Emerging evidence has shown that IPF is an aging-related disease involving accumulation of cell senescence, fibrosis, matrix remodeling, inflammation, DNA damage, telomere attrition, and alveolar epithelial oxidation [41]. Two therapeutic approaches involving drugs termed “senolytics” or “senomorphics” are the main strategies to address age-related diseases [23]. “Senolytic” refers to the effect of selective elimination of senescent cells. Recently, it was reported that senolytic drugs could relieve or reverse the development of aging-related diseases, such as cardiac dysregulation, diabetes mellitus, and pulmonary fibrosis [42]. Studies have revealed that treatment with dasatinib (D) and quercetin (Q) in combination (DQ) in large randomized, controlled trials for IPF is feasible [41]. Notably, senescent cells also play an important role in tissue homeostasis under physiological conditions, making senolytics a cautious choice. An alternative application is the drugs named “senomorphics”, which have the ability to neutralize the detrimental effect of SASP factors. Currently, major efforts have been made to identify novel antisenescent compounds for IPF therapy. Previous studies have defined azithromycin and RXM, both macrolide antibiotics that act as senolytic drugs that target senescent lung fibroblasts, but their parent macrolide compound erythromycin shows no senolytic properties [24]. In addition, it has been reported that RXM and clarithromycin inhibit BLM-induced acute lung injury in mice, whereas azithromycin showed a weaker anti-inflammatory effect in this model [27]. Previous findings, together with our work, highlight the problem of whether the difference in this effect is due to a specific molecular structure. Could this chemical structure be employed for further modifications to obtain compounds with even better senolytic and antifibrotic activities? These questions deserve further consideration and research. Despite this, systematic and comprehensive studies of RXM in lung fibrosis and its relationship with cell senescence remain elusive. Our work not only supported the previous discoveries but also provided extended evidence that RXM is not only a senolytic but also a senomorphic. In addition, RXM was able to ameliorate both BLM-induced pulmonary fibrosis and the senescent phenotype in a NOX4-dependent manner, suggesting the potential of RXM as a therapy for IPF.

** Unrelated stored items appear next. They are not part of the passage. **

-- ==== Sys2Proof/Machine/LoopOps.lean ====
section
/-! DEFINITION. The loop and park unit's shared operations (05): the wanted state, leads, the recall, the park record
at the parker and the incoming transfer record at the target. -/

namespace Sys2Proof.Machine

/-! ### The wanted state and the lead (R77 to R81) -/

/-- A park record that holds the line: phase OFFERED or RECALLING (R77). -/
def Park.holds (k : Park) : Bool := decide (k.phase ≠ .releasing)

/-- R77: the wanted state. -/
def State.wanted (s : State) : LoopState :=
  if s.someConnected then .closed
  else
    match s.loop.park with
    | some k => if k.holds then .hold else .opened
    | none => .opened

/-- R82: the loop is opened for a register recall break. -/
def Recall.breaking : Recall → Bool
  | .brk _ => true
  | _ => false

/-- R82: a recall is in progress, in LEAD or BREAK. -/
def Recall.inProgress : Recall → Bool
  | .none => false
  | .lead => true
  | .brk _ => true

/-- R80: a lead begins, or the running lead goes on from this newer placement. -/
def startLead (act : LeadAct) (kind : NoticeKind) (dur : Nat) (s : State) : State :=
  let acts := match s.loop.lead with
    | some l => l.acts
    | none => []
  placeNotice kind dur (s.onLoop fun u =>
    { u with lead := some { acts := acts ++ [act], placed := s.now, stale := s.chan.noticeInFlight, sent := none } })

/-- R78: a port's request, taken by comparing the wanted state with the loop state. A port that leaves the other own
port CONNECTED while the loop is still OPEN begins the lead for a loop close anew (assumption 55). -/
def requestLoop (s : State) : State :=
  match s.wanted, s.loop.loop with
  | .closed, .opened => startLead .loopClose .loopClose 3 s
  | .opened, .closed => if s.loop.recallState.inProgress then s else startLead .loopOpen .loopOpen 3 s
  | _, _ => s

/-- R81: the loop takes its wanted state; a hold in phase RELEASING opens and its record is removed. In a recall break
the loop state remains CLOSED, and the open is taken up at the break's end (R82, assumption 12). -/
def takeWanted (s : State) : State :=
  match s.wanted, s.loop.loop with
  | .closed, .opened => s.onLoop fun u => { u with loop := .closed }
  | .opened, .closed => if s.loop.recallState.breaking then s else s.onLoop fun u => { u with loop := .opened }
  | .opened, .hold =>
    match s.loop.park with
    | some _ => s.onLoop fun u => { u with loop := .opened, park := none }
    | none => s
  | _, _ => s

/-- R87: a take completes, its taking port still CONNECTED, or is given up. -/
def decideTake (s : State) : State :=
  match s.loop.incoming with
  | none => s
  | some r =>
    match r.taking with
    | none => s
    | some p =>
      if (s.port p).st = .connected then
        placeCall .taken r.parker r.parkId (s.onLoop fun u =>
          { u with incoming := none,
                   took := some { parker := r.parker, parkId := r.parkId, expiry := s.now + 60000 } })
      else s.onLoop fun u => { u with incoming := none }

/-- R82: the recall's decision at the end of its lead. -/
def decideRecall (s : State) : State :=
  if s.loop.recallState = .lead then
    if s.someConnected && decide (s.loop.loop = .closed) then
      s.onLoop fun u => { u with recallState := .brk (s.now + 100) }
    else s.onLoop fun u => { u with recallState := .none }
  else s

/-- R81: the end of a lead with the acts it announced. -/
def endLead (acts : List LeadAct) (s : State) : State :=
  let moved := takeWanted (s.onLoop fun u => { u with lead := none })
  let taken := if acts.contains .handover then decideTake moved else moved
  if acts.contains .recall then decideRecall taken else taken

/-! ### Register recall (R82) -/

/-- R82: a recall request. -/
def recallRequest (s : State) : State :=
  if s.loop.loop = .closed && !s.loop.recallState.inProgress then
    startLead .recall .loopOpen 5 (s.onLoop fun u => { u with recallState := .lead })
  else s

/-- R82: the end of the break; an open held back under R78 is taken up. -/
def endBreak (s : State) : State :=
  requestLoop (s.onLoop fun u => { u with loop := .closed, recallState := .none })

/-! ### The incoming transfer record, at the target (R85 to R88) -/

/-- R87: the taking port leaves CONNECTED; the take is given up. -/
def giveUpTake (p : PortId) (s : State) : State :=
  match s.loop.incoming with
  | some r => if r.taking = some p then s.onLoop fun u => { u with incoming := none } else s
  | none => s

/-- R85: the took-transfer mark holds a parker and a park id. -/
def Took.isFor (t : Took) (parker parkId : Nat) : Bool := decide (t.parker = parker) && decide (t.parkId = parkId)

/-- R85: an offer is learnt. -/
def createIncoming (parker parkId : Nat) (s : State) : State :=
  if s.loop.incoming.isSome || decide (s.loop.loop = .hold) || s.loop.took.any (fun t => t.isFor parker parkId) then s
  else
    setDemand .transfer .two (setDemand .transfer .one (s.onLoop fun u =>
      { u with incoming := some { parker := parker, parkId := parkId, taking := none, expiry := s.now + 60000 } }))

/-- R85, R86: the record is removed and the TRANSFER demand withdrawn. -/
def removeIncoming (s : State) : State := withdrawBoth .transfer (s.onLoop fun u => { u with incoming := none })

/-- R86: a withdrawal of the offer in phase RINGING, where `gone` says that it concerns the record. -/
def withdrawIncoming (gone : Incoming → Bool) (s : State) : State :=
  match s.loop.incoming with
  | some r => if r.taking.isNone && gone r then removeIncoming s else s
  | none => s

/-- R88: the took-transfer mark's removal by a STATE of its parker that no longer carries the offer. -/
def dropTook (sender : Nat) (offer : Option (Nat × Nat)) (s : State) : State :=
  match s.loop.took with
  | some t =>
    if t.parker = sender ∧ offer ≠ some (s.own, t.parkId) then s.onLoop fun u => { u with took := none } else s
  | none => s

/-! ### The park record, at the parker (R84, R89 to R92) -/

/-- R84: the id after `n`, from 15 to 1. -/
def parkIdAfter (n : Nat) : Nat := if 15 ≤ n then 1 else n + 1

/-- R84: the unit refuses the offer of port `p` to station `d`. -/
def State.refusesOffer (s : State) (p : PortId) (d : Nat) : Bool :=
  !s.peerPresent d || decide ((s.port (otherPort p)).st = .connected) || decide (s.loop.loop ≠ .closed)
  || s.loop.recallState.inProgress

/-- R84: the unit's part of an accepted offer. -/
def parkCall (p : PortId) (d : Nat) (s : State) : State :=
  let id := parkIdAfter s.loop.lastParkId
  let parked := s.onLoop fun u =>
    { u with loop := .hold, lastParkId := id,
             park := some { target := d, parkId := id, port := p, start := s.now, phase := .offered,
                            expiry := some (s.now + 45000) } }
  let called := placeCall .offer d id parked
  if s.loop.incoming.isSome then removeIncoming called else called

/-- R90 to R92: the offer ends at the parker; a CALL WITHDRAWN is placed in OFFERED, the RECALL demand withdrawn in
RECALLING. -/
def endOffer (k : Park) (s : State) : State :=
  match k.phase with
  | .offered => placeCall .withdrawn k.target k.parkId s
  | .recalling => withdrawDemand .recall k.port s
  | .releasing => s

/-- R90, R92: the held call goes back to a port: HOLD to CLOSED at once, the park record removed. -/
def unpark (s : State) : State :=
  s.onLoop fun u => { u with loop := if u.loop = .hold then .closed else u.loop, park := none }

/-- R89: the take is heard from `sender` with a park id, in any phase. -/
def takeHeard (sender parkId : Nat) (s : State) : State :=
  match s.loop.park with
  | none => s
  | some k =>
    if k.target = sender ∧ k.parkId = parkId then
      let opened := s.onLoop fun u => { u with loop := if u.loop = .hold then .opened else u.loop, park := none }
      if k.phase = .recalling then withdrawDemand .recall k.port opened else opened
    else s

/-- R91: the park hold is given up; in phase RELEASING nothing more is done. -/
def releasePark (s : State) : State :=
  match s.loop.park with
  | none => s
  | some k =>
    if k.holds then
      startLead .holdOpen .loopOpen 3 ((endOffer k s).onLoop fun u =>
        { u with park := some { k with phase := .releasing, expiry := none } })
    else s

end Sys2Proof.Machine
end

In the mouse model of BLM-induced pulmonary fibrosis, we started RXM intervention 5 days after BLM challenge when the inflammatory and fibrotic status of the lung tissues was significantly enhanced, similar to the status at day 7 after BLM exposure (data not shown). Among the studies on pulmonary fibrosis, drug intervention usually starts at 0 or 7 days after BLM administration in vivo, including preclinical pharmacological studies of the FDA-approved drug nintedanib, which might be attributed to the self-resolution of BLM-induced lung fibrosis in the late stage [43]. Therefore, it is currently difficult to start drug interventions in the late stage, indicating that animal models that can completely simulate human pulmonary fibrosis are in demand. Moreover, IPF patients are usually in the end stage of fibrosis when they present for clinical treatment; thus, it would be logical to test drugs in a more appropriate model of fibrosis, which may help replace the existing lung transplantation treatment of end-stage patients in the future.